В нетерпении попробовать сладенького, с наступлением зимы, вспомнив, Коленька часто спрашивал маму: " Когда за свеклу будут давать сахар?"

– Когда из нее в Слуцке на заводе сахар сделают, – отвечала мама.

– Ну, понятно, сахар долго делается, потому он такой и сладкий, – терпеливо ожидая, думал Коленька.

И вот вдруг по деревне, среди детей и взрослых разносился слух, что сахар уже, наконец – то сделали, вчера вечером привезли его из города, сгрузили в колхозную кладовую и скоро будут выдавать. А ещё дня через два, как правило в воскресное утро, вся деревня как на праздник собиралась у колхозной кладовой. У детей в это время обычно были каникулы, и они радостные следовали за своими матерями. Принарядившиеся по случаю коляд и редкого выхода в народ женщины, придя к месту, занимали очередь у помоста на входе в кладовую, и, толпясь на морозе, заводили между собой разговоры. Все ждали прихода бухгалтерши. Разговоры женщин, по началу, тихие и спокойные становились все, громче и скоро перерастали в громкий шум. И как всегда вся их суть сводилась к поиску правды и справедливости, так нужной русской душе. Отдельная, бойкая на язычок молодка, считая себя несправедливо обиженной при взвешивании по осени своего урожая, вслух, и нарочито громко высказывала народу всё, что наболело на душе.
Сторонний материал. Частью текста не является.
-- ==== Sys2Proof/Machine/Engine.lean ====
section
/-! DEFINITION. Engine commands (03 R103, 04 R122, R123, 14 R369 to R371, R386 to R390): their firings, the units they
move, collectives, completion, and ECAN. -/

namespace Sys2Proof.Machine

/-! ### Descriptor fields (R386) -/

def EngCmd.count (q : EngCmd) : Nat := vbits q.desc 63 32
def EngCmd.cwoff (q : EngCmd) : Nat := vbits q.desc 22 0
def EngCmd.slotNo (q : EngCmd) : Nat := vbits q.desc 30 27
def EngCmd.ringNo (q : EngCmd) : Nat := vbits q.desc 68 64
def EngCmd.fromRing (q : EngCmd) : Bool := q.act == .cpy && q.desc.getLsbD 69
def EngCmd.toRing (q : EngCmd) : Bool := q.act == .cpy && q.desc.getLsbD 70
def EngCmd.srcVa (q : EngCmd) : Nat := vbits q.a 63 0
def EngCmd.dstVa (q : EngCmd) : Nat := vbits q.a 127 64
def EngCmd.rowBytes (q : EngCmd) : Nat := vbits q.desc 95 64
/-- Bytes of an element of GATH and SCAT. -/
def EngCmd.elemBytes (q : EngCmd) : Nat := 2 ^ vbits q.desc 66 64
/-- Bytes of an index. -/
def EngCmd.indexBytes (q : EngCmd) : Nat := if q.x.var.getLsbD 0 then 8 else 4
/-- Bytes of a record of a VAR, 1 for bytes. -/
def unitBytes (var : BitVec 4) : Nat := if var = 0 then 1 else recBytes (var.toNat - 1)
def EngCmd.collFirst (q : EngCmd) : Nat := vbits q.desc 70 64
def EngCmd.collMembers (q : EngCmd) : Nat := vbits q.desc 78 72 + 1
def EngCmd.collId (q : EngCmd) : Nat := vbits q.desc 95 80
/-- Bytes of an element of a collective. -/
def EngCmd.collElem (q : EngCmd) : Nat := match q.x.var.toNat with | 0 => 1 | 3 => 8 | _ => 4

/-- The descriptor bits that a command leaves zero. -/
def engZero (act : EngAct) : List (Nat × Nat) :=
  (127, 96) :: (26, 23) :: (match act with
    | .cpy => [(95, 71)] | .cpy2d => [] | .gath | .scat => [(95, 67)] | .coll => [(79, 79)])

/-! ### Firings (R370, R386 to R388) -/

def Fire.engine (f : Fire) (act : EngAct) (x : FormX) : EngCmd :=
  { act := act, x := x, a := f.q.a, b := f.q.b, desc := f.cfv x, thread := f.x.num, born := f.x.born, wave := f.w, done := 0,
    armed := (f.cfv x).getLsbD 31, waits := false, started := !(f.cfv x).getLsbD 31 && act != .coll, released := false, cancel := false,
    srcs := [], tiles := [], fin := none }

def EngCmd.running (q : EngCmd) : Bool := !q.armed && !q.waits && q.fin.isNone

/-- Running engine commands of a physical cluster, of all contexts. -/
def State.engineLoad (s : State) (clu : Nat) : Nat :=
  s.ctxs.foldl (fun n k => k.shares.foldl (fun n h =>
    if k.phys h.lcl = clu then n + (h.cmds.filter EngCmd.running).length else n) n) 0

/-- A command issued with its acceptance, once its arm slot is free or the engine has room. -/
def State.issueEngine (s : State) (f : Fire) (q : EngCmd) : Sem :=
  let h := f.k.share f.p.lcl
  if q.armed && h.cmds.any (fun c => c.armed && c.fin.isNone && c.slotNo == q.slotNo) then .wait
  else if !q.armed && decide (s.engineLoad (f.k.phys f.p.lcl) ≥ 64) then .wait
  else .act [(Em.plain f.all 0 f.outWave).tagged f.t.act f.w] 0 fun k =>
    k.modShare f.p.lcl fun h => { h with cmds := h.cmds ++ [q] }

/-- The checks every engine command shares, then its own (R369, R386). -/
def State.engineFire (s : State) (f : Fire) (act : EngAct) (x : FormX) (own : EngCmd → List (Bool × Sem)) : Sem :=
  let q := f.engine act x
  match (tokenBits q.desc (engZero act)) with
  | some e => e
  | none =>
    if q.count = 0 then rfAt 4 32
    else match f.wordBad q.cwoff 0 with
      | some e => e
      | none => checks (own q) (s.issueEngine f q)

/-- The lowest set bit of a field, as a check. -/
def zeroCheck (v : Value) (hi lo : Nat) : Bool × Sem :=
  ((zeroBits v [(hi, lo)]).isSome, rfAt 4 ((zeroBits v [(hi, lo)]).getD lo))

/-- CPY (R387). -/
def execCpy (t : Tmpl) (x : FormX) (s : State) : Out :=
  .next (s.fireX t x false fun f => s.engineFire f .cpy x fun q =>
    [(q.fromRing && q.toRing, rfAt 4 69),
     (q.fromRing && (zeroCheck q.a 63 0).1, (zeroCheck q.a 63 0).2),
     (q.toRing && (zeroCheck q.a 127 64).1, (zeroCheck q.a 127 64).2),
     ((q.fromRing || q.toRing) && !rValid ((f.k.share f.p.lcl).ring q.ringNo), rfAt 6 63)])

/-- CPY2D (R387). -/
def execCpy2d (t : Tmpl) (x : FormX) (s : State) : Out :=
  .next (s.fireX t x true fun f => s.engineFire f .cpy2d x fun q =>
    [(q.rowBytes = 0, rfAt 4 64), (q.rowBytes % unitBytes x.var != 0, rfAt 4 64)])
– А почему это у Глашки в ведомости на тонну свеклы больше чем у меня. Быть такого не может, и сахара она на килограмм больше меня получит, – раздавалось обиженное из её уст.

– Может у неё земля лучше, – тут же подвохом срывалось с других уст.
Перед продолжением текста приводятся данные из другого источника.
/-- A domain that a waiting context may be given at another's cost (R140, step 3): the least recently used idle domain of
one that holds more than its entitlement. The domains of a context are those of its launches alike, so a context with a
PERSISTENT launch keeps them all (R141; DESIGN CHOICE, log entry 103). -/
def State.reclaimable (s : State) (die : Nat) (w : Want) : Option (Ctx × Nat) :=
  if s.overshoot die w.ctx ≥ 0 then none
  else
    let ks := s.ctxs.filter fun k => k.num != w.ctx && decide (s.overshoot die k.num > 0)
      && !(k.launches.any fun n => n.lrec.persistent) && decide (k.topPrio die ≤ w.prio + 1)
    let all := ks.flatMap fun k => ((dieDomains die).filter fun d =>
      tget s.owners d == some k.num && w.takes d && k.domainIdle d).map fun d => (k, d)
    leastBy (fun (q : Ctx × Nat) => (q.1.inDomain q.2).foldl (fun m p => max m p.lastUse) 0) all

/-- A domain that a context no longer has blocks in is as at a grant: its array, tiles and configurations (01 R39, 02 R51). -/
def Ctx.loseDomain (k : Ctx) (d : Nat) : Ctx :=
  { k with shares := k.shares.map fun (h : Share) =>
      if k.phys h.lcl = d / 16 then { h with doms := tdel h.doms (d % 16) } else h }

/-- A domain changes hands: its blocks leave their slots. While one of them cannot, for want of room in the overflow area, which is
that thread's fault (R31), the domain stays. -/
def State.takeDomain (s : State) (k : Ctx) (d : Nat) (c : Option CtxId) : State :=
  let k1 := (k.inDomain d).foldl Ctx.evictFit k
  if !(k1.inDomain d).isEmpty then s.setCtx k1
  else { s.setCtx (k1.loseDomain d) with
         owners := match c with
           | some c => tset s.owners d c
           | none => tdel s.owners d }

def State.reclaim (s : State) (die : Nat) : Nat → State
  | 0 => s
  | fuel + 1 =>
    match firstWant (s.before die) ((s.wants die).filter fun w => (s.reclaimable die w).isSome) with
    | none => s
    | some w => match s.reclaimable die w with
      | none => s
      | some (k, d) =>
        let t := s.takeDomain k d (some w.ctx)
        if tget t.owners d == some w.ctx then State.reclaim t die fuel else t

/-- The context that a waiting launch of priority p pre-empts (R141): the lowest highest running priority below p, then
the most domains over its entitlement, then the higher number. -/
def State.victimOf (s : State) (die : Nat) (w : Want) : Option CtxId :=
  let ks := s.ctxs.filter fun k => k.num != w.ctx && k.state = 1 && k.gate = 0 && decide (s.held k.num die > 0)
    && decide (k.topPrio die < w.prio + 1)
  let better (a b : Ctx) : Bool :=
    if a.topPrio die != b.topPrio die then decide (a.topPrio die < b.topPrio die)
    else if s.overshoot die a.num != s.overshoot die b.num then decide (s.overshoot die b.num < s.overshoot die a.num)
    else decide (b.num.toNat < a.num.toNat)
  (ks.foldl (fun (m : Option Ctx) k => match m with
    | none => some k
    | some v => if better k v then some k else some v) none).map (·.num)

/-! Test kernels of context 0 (R142). -/

/-- The domains that test kernels of a lease run in: those of a leased cluster, or else those context 0 holds on the die. -/
def State.testDomains (s : State) (die : Nat) (e : Lease) : List Nat :=
  if e.kind = 0 then (List.range 16).map fun d => e.unit.toNat * 16 + d
  else (dieDomains die).filter fun d => tget s.owners d == some 0 && !s.barred (d / 16)

/-- A launch of another context awaits one of some domains (05 R142). -/
def State.tenantNeeds (s : State) (die : Nat) (ds : List Nat) : Bool :=
  (s.wants die).any fun w => w.ctx != 0 && ds.any w.takes

/-- Context 0 gives up domains: its blocks leave them. -/
def State.houseLeaves (s : State) (ds : List Nat) : State :=
  (ds.filter fun d => tget s.owners d == some 0).foldl (fun (s : State) d => match s.ctx 0 with
    | some k => s.takeDomain k d none
    | none => { s with owners := tdel s.owners d }) s

/-- The lease entries of a die that are not free, by number. -/
def State.leasesOf (s : State) (die : Nat) : List (Nat × Lease) :=
  s.leases.filter fun e => e.1 / 8 = die && e.2.state != 0

/-- Entry `entry` of a die's leases. -/
def State.setLease (s : State) (die entry : Nat) (e : Lease) : State := { s with leases := tset s.leases (die * 8 + entry) e }

/-- A test kernel of a lease of a die runs in a domain that context 0 holds: it is in use. -/
def State.underTest (s : State) (die d : Nat) : Bool :=
  tget s.owners d == some 0 && (s.leasesOf die).any fun e => e.2.state = 2 && (s.testDomains die e.2).contains d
– Как это земля лучше, раз нормы рядом, – не соглашалась та.

– Значит, она за своей свеклой лучше ухаживала, – раззадоривали обиженную дальше.

– Кто? Глашка, лучше меня… да у неё на всех нормах бурьян по пояс, какой там урожай, – отметала и второй довод спорщица.
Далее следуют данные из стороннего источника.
-- ==== Sys2Proof/Machine/Work.lean ====
section
/-! DEFINITION. The firing of the form-M instructions on queues, tables and counters (15 R397, R399): each delivers
its operation to the store buffer; KEYSET, LOGSET and XLINV are for context 0 (R427 to R430). -/

namespace Sys2Proof.Machine

/-- LAUNCH (R402). -/
def execLaunch (t : Tmpl) (m : FormM) (s : State) : Out :=
  .next (s.fireM .launch t m none false)

/-- LSTAT (R403). -/
def execLstat (t : Tmpl) (m : FormM) (s : State) : Out :=
  .next (s.fireM .lstat t m none false)

/-- LBAR (R404). -/
def execLbar (t : Tmpl) (m : FormM) (s : State) : Out :=
  .next (s.fireM .lbar t m none false)

/-- PQPUT (R406). -/
def execPqput (t : Tmpl) (m : FormM) (s : State) : Out :=
  .next (s.fireM .pqput t m none false)

/-- PQGET (R406). -/
def execPqget (t : Tmpl) (m : FormM) (s : State) : Out :=
  .next (s.fireM .pqget t m none false)

/-- RTGET (R407). -/
def execRtget (t : Tmpl) (m : FormM) (s : State) : Out :=
  .next (s.fireM .rtget t m none false)

/-- RTDONE (R408). -/
def execRtdone (t : Tmpl) (m : FormM) (s : State) : Out :=
  .next (s.fireM .rtdone t m none false)

/-- QPUT (R410). -/
def execQput (t : Tmpl) (m : FormM) (s : State) : Out :=
  .next (s.fireM .qput t m none true)

/-- QGET (R410). -/
def execQget (t : Tmpl) (m : FormM) (s : State) : Out :=
  .next (s.fireM .qget t m none false)

/-- QBIND (R410). -/
def execQbind (t : Tmpl) (m : FormM) (s : State) : Out :=
  .next (s.fireM .qbind t m none true)

/-- QUNBIND (R410). -/
def execQunbind (t : Tmpl) (m : FormM) (s : State) : Out :=
  .next (s.fireM .qunbind t m none false)

/-- IQPUT (R412). -/
def execIqput (t : Tmpl) (m : FormM) (s : State) : Out :=
  .next (s.fireM .iqput t m none true)

/-- IQGET (R413). -/
def execIqget (t : Tmpl) (m : FormM) (s : State) : Out :=
  .next (s.fireM .iqget t m none false)

/-- IQLOOK (R414). -/
def execIqlook (t : Tmpl) (m : FormM) (s : State) : Out :=
  .next (s.fireM .iqlook t m none true)

/-- IQCONS (R415). -/
def execIqcons (t : Tmpl) (m : FormM) (s : State) : Out :=
  .next (s.fireM .iqcons t m none false)

/-- IQADV (R412). -/
def execIqadv (t : Tmpl) (m : FormM) (s : State) : Out :=
  .next (s.fireM .iqadv t m none false)

/-- IQQUIET (R416). -/
def execIqquiet (t : Tmpl) (m : FormM) (s : State) : Out :=
  .next (s.fireM .iqquiet t m none false)

/-- CAPGET (R417). -/
def execCapget (t : Tmpl) (m : FormM) (s : State) : Out :=
  .next (s.fireM .capget t m none false)

/-- JOINW (R405). -/
def execJoinw (t : Tmpl) (m : FormM) (s : State) : Out :=
  .next (s.fireM .joinw t m none false)

/-- DPUT (R421). -/
def execDput (t : Tmpl) (m : FormM) (s : State) : Out :=
  .next (s.fireM .dput t m none true)

/-- DGET (R421). -/
def execDget (t : Tmpl) (m : FormM) (s : State) : Out :=
  .next (s.fireM .dget t m none false)

/-- PATTR (R432). -/
def execPattr (t : Tmpl) (m : FormM) (s : State) : Out :=
  .next (s.fireM .pattr t m none true)

/-- LOGSET (R429): PRIVILEGE outside context 0. -/
def execLogset (t : Tmpl) (m : FormM) (s : State) : Out :=
  .next (s.fireHouseM .logset 0xDB t m false)

/-- KEYSET (R428): PRIVILEGE outside context 0. -/
def execKeyset (t : Tmpl) (m : FormM) (s : State) : Out :=
  .next (s.fireHouseM .keyset 0xDD t m true)

/-- XLINV (R430): PRIVILEGE outside context 0. -/
def execXlinv (t : Tmpl) (m : FormM) (s : State) : Out :=
  .next (s.fireHouseM .xlinv 0xDF t m true)

end Sys2Proof.Machine
end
– Ты что тут дурочку валяешь. У Глашки всегда больше будет, пока её шурин весовщиком работать будет, – раскрыл секрет Глашкиных успехов смелый голос одной из женщин.

– Вот и я об этом говорю, – обрадовано, что достигла желаемого, согласилась молодка.

– Так говори прямо, а не ходи вокруг да около, – тут же упрекнул её тот же смелый голос.

– Да ладно вам из-за ерунды ссорится. Праздник сейчас, грех ссориться, – чье – то сердобольное прозвучало в толпе.

– А это не ерунда. Справедливость должна быть, – не унималась спорщица.

– Всем поровну должно быть, тут же пояснила она свое понимание справедливости народу.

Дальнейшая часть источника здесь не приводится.